:: The problem ::
Below are some records; output exactly the lines from the line with "theorem toNat_xor_shiftLeft_eq_and_mask (t" to the line with "(Nat.and_two_pow_sub_one_eq_mod _ _).symm", both ends kept, and nothing more.

:: Material to process ::

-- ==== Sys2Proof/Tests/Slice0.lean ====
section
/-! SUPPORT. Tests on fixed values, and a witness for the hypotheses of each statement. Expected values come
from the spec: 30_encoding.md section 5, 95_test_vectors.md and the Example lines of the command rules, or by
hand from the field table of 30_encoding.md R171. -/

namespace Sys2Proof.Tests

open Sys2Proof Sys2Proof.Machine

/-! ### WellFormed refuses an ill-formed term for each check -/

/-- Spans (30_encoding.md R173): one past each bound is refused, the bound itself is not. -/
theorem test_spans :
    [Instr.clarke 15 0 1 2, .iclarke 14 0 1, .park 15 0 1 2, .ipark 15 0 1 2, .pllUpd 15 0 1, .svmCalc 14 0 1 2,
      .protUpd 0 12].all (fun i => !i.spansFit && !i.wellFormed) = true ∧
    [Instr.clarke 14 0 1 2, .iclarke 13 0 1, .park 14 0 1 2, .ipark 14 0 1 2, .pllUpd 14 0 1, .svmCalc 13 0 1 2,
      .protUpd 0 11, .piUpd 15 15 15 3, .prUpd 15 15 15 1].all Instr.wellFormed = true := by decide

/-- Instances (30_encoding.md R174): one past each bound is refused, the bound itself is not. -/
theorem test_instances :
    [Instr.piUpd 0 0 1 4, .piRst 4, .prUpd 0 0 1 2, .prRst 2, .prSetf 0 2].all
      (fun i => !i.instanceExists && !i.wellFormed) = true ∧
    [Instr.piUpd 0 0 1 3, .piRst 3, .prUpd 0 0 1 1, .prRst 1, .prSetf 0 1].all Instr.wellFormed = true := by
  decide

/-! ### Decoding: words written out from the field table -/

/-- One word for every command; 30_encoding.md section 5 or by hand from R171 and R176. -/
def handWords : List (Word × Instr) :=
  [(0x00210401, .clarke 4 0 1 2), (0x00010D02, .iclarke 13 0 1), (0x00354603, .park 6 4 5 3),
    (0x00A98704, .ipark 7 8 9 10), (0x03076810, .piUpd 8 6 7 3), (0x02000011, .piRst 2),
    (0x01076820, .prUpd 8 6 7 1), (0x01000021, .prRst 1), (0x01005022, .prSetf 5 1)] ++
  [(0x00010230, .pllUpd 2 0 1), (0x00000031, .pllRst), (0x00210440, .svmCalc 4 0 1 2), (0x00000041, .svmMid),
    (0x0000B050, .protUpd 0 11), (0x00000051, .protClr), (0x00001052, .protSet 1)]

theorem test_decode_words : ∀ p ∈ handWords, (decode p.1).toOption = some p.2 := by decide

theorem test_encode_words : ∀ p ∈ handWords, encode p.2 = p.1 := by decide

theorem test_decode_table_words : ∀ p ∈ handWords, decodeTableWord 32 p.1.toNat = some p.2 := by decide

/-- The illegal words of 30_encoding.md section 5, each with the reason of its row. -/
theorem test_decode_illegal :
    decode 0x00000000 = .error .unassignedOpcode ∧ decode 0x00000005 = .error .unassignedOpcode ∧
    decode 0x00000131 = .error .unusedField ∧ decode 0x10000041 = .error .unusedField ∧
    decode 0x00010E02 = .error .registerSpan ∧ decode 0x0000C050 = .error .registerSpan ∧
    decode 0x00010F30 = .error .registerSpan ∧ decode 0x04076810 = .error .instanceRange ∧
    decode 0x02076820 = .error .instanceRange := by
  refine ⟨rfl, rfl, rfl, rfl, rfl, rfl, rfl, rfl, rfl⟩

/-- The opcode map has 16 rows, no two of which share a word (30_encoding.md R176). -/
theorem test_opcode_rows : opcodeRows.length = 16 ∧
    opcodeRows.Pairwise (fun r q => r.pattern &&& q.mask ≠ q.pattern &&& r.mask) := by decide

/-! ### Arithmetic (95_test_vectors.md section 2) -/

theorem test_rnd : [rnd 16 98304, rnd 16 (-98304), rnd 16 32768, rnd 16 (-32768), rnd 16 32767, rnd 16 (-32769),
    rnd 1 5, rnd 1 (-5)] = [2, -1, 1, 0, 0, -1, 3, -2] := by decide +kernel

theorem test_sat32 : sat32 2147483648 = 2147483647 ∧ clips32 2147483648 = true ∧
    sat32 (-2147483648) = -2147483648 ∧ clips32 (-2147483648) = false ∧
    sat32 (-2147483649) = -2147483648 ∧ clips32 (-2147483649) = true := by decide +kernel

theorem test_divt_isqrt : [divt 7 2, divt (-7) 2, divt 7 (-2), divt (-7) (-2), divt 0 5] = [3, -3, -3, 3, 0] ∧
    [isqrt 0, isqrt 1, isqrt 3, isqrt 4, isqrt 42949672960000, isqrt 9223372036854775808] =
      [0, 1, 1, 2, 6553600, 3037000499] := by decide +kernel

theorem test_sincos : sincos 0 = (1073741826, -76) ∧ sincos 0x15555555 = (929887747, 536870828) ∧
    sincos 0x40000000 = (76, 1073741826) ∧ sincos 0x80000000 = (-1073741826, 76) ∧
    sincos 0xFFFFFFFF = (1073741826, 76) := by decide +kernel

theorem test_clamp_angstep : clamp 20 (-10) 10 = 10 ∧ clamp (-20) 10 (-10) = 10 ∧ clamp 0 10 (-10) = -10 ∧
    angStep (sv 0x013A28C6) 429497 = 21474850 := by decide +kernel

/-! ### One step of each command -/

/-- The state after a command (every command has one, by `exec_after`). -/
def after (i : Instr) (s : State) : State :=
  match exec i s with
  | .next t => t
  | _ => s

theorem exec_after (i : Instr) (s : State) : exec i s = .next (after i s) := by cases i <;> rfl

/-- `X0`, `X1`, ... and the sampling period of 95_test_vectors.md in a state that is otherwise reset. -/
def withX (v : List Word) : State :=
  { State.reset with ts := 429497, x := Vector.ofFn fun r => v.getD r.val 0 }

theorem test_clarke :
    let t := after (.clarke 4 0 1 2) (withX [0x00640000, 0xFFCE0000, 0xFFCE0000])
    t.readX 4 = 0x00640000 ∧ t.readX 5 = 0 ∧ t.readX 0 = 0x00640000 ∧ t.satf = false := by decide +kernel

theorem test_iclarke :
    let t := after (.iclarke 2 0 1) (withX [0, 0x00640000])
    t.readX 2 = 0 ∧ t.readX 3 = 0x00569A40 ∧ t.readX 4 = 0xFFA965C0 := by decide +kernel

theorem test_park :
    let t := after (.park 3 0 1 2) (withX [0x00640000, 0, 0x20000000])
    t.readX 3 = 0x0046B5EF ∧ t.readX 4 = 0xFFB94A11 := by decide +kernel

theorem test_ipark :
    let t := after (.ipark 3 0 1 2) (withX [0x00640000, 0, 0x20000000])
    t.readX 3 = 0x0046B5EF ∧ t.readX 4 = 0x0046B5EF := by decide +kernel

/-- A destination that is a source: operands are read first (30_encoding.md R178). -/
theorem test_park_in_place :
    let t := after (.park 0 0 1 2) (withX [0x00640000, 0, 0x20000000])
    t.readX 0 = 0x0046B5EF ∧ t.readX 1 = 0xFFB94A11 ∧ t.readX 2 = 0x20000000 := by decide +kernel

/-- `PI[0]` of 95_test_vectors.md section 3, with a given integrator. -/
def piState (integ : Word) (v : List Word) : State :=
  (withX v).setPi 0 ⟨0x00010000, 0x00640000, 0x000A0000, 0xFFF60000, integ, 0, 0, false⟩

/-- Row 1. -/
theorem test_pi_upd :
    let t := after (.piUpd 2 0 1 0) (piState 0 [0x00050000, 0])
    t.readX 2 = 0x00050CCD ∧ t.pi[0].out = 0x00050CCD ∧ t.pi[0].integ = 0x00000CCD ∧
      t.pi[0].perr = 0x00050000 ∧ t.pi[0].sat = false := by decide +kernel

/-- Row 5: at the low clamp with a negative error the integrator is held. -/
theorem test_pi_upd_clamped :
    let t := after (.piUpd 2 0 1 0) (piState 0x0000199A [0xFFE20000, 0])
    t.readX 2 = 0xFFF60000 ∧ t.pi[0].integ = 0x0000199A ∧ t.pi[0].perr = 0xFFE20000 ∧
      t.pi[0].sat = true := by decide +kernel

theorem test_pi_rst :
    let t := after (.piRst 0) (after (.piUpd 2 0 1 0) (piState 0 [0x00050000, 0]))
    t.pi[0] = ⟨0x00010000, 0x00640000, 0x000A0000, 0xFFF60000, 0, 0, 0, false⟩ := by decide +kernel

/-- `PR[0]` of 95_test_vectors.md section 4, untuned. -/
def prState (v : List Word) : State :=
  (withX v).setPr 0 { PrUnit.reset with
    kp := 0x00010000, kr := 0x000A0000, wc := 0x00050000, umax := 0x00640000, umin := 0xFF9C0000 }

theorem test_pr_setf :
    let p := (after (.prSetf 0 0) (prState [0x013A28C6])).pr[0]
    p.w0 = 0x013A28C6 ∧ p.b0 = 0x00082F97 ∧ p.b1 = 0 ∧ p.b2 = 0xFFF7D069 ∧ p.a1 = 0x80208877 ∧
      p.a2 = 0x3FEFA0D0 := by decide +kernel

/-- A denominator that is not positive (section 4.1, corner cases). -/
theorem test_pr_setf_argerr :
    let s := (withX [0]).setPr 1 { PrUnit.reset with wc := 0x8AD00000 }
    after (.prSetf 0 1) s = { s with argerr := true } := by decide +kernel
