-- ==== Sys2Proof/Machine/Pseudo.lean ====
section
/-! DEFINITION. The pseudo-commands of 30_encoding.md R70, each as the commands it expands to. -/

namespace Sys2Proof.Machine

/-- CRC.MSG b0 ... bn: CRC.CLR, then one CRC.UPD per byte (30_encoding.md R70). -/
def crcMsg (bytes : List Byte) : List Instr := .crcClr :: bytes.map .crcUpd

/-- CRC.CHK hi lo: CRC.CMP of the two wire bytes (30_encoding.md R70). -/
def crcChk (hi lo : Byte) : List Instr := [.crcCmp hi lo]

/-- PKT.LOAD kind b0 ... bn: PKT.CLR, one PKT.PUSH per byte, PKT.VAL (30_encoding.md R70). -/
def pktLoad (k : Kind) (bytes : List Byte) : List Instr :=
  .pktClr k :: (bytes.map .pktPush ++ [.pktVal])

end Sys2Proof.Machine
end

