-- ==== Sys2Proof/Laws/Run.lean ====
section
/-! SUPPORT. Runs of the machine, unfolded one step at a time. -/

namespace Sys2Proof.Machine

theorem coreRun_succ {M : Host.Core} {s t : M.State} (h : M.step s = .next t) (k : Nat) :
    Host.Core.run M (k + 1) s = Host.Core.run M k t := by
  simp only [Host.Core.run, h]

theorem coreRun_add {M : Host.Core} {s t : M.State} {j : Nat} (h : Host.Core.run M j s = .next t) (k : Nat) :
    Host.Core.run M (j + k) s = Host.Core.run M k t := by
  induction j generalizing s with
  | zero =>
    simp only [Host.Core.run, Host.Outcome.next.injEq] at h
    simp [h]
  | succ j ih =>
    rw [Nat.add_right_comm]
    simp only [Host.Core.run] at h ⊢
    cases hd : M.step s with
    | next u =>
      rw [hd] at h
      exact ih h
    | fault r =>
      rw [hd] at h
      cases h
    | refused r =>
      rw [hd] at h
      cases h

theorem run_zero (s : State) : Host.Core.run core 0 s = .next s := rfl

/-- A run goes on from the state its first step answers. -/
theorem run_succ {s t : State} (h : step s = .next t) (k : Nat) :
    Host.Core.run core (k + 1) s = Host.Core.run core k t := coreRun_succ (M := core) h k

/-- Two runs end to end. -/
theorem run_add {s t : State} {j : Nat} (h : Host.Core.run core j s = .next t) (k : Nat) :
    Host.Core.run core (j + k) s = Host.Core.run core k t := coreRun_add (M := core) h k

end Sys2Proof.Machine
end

...

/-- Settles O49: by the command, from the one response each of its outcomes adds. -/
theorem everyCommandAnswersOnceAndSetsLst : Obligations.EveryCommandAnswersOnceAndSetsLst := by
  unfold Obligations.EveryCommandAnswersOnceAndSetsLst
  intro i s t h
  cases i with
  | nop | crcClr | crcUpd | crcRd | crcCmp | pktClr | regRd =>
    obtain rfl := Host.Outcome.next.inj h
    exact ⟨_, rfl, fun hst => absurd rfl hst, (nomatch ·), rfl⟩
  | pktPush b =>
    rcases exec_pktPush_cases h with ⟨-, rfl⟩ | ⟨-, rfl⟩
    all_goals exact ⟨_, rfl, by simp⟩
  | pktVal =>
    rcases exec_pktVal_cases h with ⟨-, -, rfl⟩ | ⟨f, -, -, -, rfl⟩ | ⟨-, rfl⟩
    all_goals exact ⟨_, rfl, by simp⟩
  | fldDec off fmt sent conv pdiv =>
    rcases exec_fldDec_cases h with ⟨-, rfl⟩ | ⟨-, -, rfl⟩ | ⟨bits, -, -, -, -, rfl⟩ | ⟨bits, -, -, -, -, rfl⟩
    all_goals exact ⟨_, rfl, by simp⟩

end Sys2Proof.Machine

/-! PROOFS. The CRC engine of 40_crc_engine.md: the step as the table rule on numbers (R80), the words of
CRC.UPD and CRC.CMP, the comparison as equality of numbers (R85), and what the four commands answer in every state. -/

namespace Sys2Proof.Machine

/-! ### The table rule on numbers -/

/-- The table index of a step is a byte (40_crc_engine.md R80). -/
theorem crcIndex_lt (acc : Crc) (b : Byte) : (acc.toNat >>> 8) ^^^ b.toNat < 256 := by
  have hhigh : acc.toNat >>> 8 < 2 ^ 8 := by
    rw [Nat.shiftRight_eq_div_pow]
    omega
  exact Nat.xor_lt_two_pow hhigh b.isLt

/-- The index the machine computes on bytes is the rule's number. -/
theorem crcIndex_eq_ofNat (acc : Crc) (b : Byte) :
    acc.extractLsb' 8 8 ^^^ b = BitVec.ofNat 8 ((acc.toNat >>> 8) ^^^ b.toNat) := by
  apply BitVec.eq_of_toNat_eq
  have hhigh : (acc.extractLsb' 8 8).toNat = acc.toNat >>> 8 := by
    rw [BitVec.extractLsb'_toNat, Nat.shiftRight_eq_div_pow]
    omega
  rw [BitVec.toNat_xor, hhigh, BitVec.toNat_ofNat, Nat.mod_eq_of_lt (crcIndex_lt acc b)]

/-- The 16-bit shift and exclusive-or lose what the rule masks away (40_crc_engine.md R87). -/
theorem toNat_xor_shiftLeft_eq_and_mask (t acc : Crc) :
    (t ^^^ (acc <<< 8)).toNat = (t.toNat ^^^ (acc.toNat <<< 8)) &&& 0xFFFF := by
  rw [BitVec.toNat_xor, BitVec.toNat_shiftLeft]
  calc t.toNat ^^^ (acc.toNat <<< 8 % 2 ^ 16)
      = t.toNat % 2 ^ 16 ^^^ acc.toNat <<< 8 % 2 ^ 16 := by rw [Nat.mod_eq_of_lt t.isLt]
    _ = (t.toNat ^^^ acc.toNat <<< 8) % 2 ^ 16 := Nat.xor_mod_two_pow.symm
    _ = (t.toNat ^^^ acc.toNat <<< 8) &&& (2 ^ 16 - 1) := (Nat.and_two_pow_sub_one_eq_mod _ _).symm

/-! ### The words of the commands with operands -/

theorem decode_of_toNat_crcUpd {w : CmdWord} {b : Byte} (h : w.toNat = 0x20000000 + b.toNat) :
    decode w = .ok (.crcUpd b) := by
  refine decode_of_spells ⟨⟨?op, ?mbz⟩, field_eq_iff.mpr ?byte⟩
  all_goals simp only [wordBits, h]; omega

* * *

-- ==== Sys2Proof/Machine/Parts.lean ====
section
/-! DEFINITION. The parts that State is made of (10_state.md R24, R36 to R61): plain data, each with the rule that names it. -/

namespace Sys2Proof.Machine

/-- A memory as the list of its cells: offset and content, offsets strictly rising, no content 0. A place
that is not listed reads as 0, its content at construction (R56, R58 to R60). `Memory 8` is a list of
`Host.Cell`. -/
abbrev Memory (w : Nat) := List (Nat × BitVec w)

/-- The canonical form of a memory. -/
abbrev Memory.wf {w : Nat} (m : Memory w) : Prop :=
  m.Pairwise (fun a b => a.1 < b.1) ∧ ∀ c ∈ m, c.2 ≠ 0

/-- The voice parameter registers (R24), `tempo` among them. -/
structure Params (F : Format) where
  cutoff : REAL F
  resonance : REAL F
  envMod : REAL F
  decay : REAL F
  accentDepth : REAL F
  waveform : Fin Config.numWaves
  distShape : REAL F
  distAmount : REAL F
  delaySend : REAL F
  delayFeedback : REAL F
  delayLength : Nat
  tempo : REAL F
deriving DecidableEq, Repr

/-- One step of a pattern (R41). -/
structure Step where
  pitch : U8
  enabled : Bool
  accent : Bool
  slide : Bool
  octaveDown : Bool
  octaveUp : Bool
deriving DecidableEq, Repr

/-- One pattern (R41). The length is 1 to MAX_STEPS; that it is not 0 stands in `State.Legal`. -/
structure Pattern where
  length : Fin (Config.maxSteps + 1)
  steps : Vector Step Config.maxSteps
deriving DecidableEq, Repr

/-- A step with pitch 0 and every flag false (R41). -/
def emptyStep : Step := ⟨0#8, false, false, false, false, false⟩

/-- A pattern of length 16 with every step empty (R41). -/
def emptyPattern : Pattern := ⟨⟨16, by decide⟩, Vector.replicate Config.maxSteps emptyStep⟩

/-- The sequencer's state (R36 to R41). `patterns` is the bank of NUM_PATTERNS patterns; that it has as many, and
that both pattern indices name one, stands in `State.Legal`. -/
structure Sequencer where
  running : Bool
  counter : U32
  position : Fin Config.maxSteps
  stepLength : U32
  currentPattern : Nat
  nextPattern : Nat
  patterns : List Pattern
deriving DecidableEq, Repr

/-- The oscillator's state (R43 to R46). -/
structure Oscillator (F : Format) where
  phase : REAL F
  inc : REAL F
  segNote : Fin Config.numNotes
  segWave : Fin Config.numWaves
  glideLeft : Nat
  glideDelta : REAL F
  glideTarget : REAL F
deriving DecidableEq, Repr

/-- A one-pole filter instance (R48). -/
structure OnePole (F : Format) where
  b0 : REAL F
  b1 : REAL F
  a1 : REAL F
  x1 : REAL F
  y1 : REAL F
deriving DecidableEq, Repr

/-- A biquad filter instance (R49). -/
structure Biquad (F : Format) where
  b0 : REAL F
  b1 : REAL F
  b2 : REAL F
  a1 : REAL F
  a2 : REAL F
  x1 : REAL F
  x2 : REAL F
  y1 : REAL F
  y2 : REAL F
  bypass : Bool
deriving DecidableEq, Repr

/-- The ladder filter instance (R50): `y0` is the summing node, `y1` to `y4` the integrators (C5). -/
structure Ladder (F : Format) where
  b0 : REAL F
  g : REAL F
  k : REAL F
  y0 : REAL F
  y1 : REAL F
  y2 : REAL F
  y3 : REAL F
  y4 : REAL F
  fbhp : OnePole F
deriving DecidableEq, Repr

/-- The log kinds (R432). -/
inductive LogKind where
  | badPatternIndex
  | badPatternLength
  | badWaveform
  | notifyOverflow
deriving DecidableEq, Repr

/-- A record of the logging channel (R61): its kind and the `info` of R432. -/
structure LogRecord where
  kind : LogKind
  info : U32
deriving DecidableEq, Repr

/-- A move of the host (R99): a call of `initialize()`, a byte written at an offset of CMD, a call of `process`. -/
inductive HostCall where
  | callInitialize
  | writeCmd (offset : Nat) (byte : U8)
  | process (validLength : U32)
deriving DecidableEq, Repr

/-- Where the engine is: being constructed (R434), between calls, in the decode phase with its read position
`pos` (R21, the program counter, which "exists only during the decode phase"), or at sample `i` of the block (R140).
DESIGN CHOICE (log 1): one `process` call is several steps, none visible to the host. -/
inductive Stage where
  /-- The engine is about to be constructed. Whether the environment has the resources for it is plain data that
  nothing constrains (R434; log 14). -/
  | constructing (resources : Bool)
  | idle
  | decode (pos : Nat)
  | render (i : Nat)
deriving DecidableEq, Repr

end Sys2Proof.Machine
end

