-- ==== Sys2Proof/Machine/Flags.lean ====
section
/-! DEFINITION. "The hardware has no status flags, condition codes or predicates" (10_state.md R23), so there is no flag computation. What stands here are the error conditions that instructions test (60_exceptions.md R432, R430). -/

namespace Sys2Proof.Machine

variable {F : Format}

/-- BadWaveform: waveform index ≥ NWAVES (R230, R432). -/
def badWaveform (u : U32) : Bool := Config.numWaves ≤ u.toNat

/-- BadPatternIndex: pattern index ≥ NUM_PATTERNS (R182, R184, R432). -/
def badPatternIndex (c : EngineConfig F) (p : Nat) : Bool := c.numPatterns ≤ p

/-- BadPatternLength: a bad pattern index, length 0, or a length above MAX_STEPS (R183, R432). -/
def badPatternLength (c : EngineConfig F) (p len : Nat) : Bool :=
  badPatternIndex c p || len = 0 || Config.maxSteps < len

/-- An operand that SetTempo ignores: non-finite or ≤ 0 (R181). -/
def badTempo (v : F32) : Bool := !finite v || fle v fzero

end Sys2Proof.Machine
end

:: Exercise output ::
theorem toNat_xor_shiftLeft_eq_and_mask (t acc : Crc) :
    (t ^^^ (acc <<< 8)).toNat = (t.toNat ^^^ (acc.toNat <<< 8)) &&& 0xFFFF := by
  rw [BitVec.toNat_xor, BitVec.toNat_shiftLeft]
  calc t.toNat ^^^ (acc.toNat <<< 8 % 2 ^ 16)
      = t.toNat % 2 ^ 16 ^^^ acc.toNat <<< 8 % 2 ^ 16 := by rw [Nat.mod_eq_of_lt t.isLt]
    _ = (t.toNat ^^^ acc.toNat <<< 8) % 2 ^ 16 := Nat.xor_mod_two_pow.symm
    _ = (t.toNat ^^^ acc.toNat <<< 8) &&& (2 ^ 16 - 1) := (Nat.and_two_pow_sub_one_eq_mod _ _).symm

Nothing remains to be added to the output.